Lift every line from the entries that includes the word "acqs".

•••••

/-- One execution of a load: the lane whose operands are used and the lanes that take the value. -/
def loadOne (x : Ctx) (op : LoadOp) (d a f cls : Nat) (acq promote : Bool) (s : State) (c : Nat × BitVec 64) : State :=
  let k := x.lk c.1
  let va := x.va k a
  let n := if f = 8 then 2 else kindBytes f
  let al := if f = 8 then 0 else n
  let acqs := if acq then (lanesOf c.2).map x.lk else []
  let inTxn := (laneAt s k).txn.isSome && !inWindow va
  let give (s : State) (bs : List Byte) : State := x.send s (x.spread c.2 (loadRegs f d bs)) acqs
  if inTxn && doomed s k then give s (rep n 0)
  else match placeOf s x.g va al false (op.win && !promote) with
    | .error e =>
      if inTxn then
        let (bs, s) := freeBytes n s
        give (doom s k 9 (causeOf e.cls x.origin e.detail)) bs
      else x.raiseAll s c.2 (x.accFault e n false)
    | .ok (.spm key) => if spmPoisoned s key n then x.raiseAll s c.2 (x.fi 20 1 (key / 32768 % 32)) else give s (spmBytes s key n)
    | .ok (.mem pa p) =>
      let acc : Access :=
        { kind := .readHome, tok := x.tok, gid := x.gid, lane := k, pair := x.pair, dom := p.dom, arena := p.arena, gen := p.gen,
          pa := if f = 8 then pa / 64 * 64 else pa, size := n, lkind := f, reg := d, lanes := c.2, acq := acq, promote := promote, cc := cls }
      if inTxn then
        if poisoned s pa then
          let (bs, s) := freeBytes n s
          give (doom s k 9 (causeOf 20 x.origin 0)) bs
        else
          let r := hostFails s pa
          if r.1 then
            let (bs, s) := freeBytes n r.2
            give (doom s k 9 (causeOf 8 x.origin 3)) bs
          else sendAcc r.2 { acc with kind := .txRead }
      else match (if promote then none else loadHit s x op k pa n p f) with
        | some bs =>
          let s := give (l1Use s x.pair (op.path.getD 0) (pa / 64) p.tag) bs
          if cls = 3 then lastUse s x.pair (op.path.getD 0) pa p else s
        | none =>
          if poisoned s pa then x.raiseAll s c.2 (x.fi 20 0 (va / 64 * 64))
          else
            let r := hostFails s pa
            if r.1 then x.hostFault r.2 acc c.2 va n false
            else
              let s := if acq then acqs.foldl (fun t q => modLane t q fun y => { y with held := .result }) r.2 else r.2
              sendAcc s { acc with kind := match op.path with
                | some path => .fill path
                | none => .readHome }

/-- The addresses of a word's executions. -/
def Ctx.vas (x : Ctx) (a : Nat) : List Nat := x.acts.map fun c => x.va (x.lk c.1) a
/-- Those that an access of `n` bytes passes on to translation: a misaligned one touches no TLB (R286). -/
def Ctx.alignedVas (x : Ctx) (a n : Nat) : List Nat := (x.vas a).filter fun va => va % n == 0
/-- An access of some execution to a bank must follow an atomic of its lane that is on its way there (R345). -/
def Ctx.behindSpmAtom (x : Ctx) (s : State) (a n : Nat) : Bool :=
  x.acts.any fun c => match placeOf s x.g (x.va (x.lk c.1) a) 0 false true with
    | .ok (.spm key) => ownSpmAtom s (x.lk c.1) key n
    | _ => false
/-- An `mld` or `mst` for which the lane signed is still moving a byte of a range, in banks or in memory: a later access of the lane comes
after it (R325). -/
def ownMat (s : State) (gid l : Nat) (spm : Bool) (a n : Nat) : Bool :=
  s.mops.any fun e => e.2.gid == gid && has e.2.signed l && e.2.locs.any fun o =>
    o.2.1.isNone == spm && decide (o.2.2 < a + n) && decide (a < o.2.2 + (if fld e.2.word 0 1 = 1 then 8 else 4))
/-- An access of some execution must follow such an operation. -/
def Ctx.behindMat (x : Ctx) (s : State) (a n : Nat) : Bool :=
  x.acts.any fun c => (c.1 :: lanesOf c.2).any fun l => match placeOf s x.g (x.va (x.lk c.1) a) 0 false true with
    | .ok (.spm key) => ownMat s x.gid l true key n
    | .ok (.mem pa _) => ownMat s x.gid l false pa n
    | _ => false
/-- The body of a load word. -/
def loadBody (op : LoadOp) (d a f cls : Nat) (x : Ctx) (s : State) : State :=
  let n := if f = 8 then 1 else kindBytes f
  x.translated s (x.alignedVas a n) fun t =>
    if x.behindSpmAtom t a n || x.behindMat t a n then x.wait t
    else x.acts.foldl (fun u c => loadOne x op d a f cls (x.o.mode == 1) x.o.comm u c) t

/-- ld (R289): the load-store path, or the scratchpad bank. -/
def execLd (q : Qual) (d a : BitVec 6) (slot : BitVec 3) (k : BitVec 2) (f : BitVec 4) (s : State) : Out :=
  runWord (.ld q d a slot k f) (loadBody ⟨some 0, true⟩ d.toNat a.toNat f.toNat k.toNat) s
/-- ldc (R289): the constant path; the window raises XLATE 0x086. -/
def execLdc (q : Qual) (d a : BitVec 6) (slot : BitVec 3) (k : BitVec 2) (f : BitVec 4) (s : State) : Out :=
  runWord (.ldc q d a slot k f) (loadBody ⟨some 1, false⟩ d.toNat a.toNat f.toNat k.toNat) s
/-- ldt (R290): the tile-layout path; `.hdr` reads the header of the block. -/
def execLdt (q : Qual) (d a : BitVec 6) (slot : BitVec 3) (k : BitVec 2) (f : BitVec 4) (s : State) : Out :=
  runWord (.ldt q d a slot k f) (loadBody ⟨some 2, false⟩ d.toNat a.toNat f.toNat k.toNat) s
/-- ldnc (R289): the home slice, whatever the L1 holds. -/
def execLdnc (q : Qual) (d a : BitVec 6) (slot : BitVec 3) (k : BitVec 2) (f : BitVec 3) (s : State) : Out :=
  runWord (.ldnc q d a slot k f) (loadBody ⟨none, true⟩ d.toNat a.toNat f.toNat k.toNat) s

•••••

- Solution to this problem:
  let acqs := if acq then (lanesOf c.2).map x.lk else []
  let give (s : State) (bs : List Byte) : State := x.send s (x.spread c.2 (loadRegs f d bs)) acqs
              let s := if acq then acqs.foldl (fun t q => modLane t q fun y => { y with held := .result }) r.2 else r.2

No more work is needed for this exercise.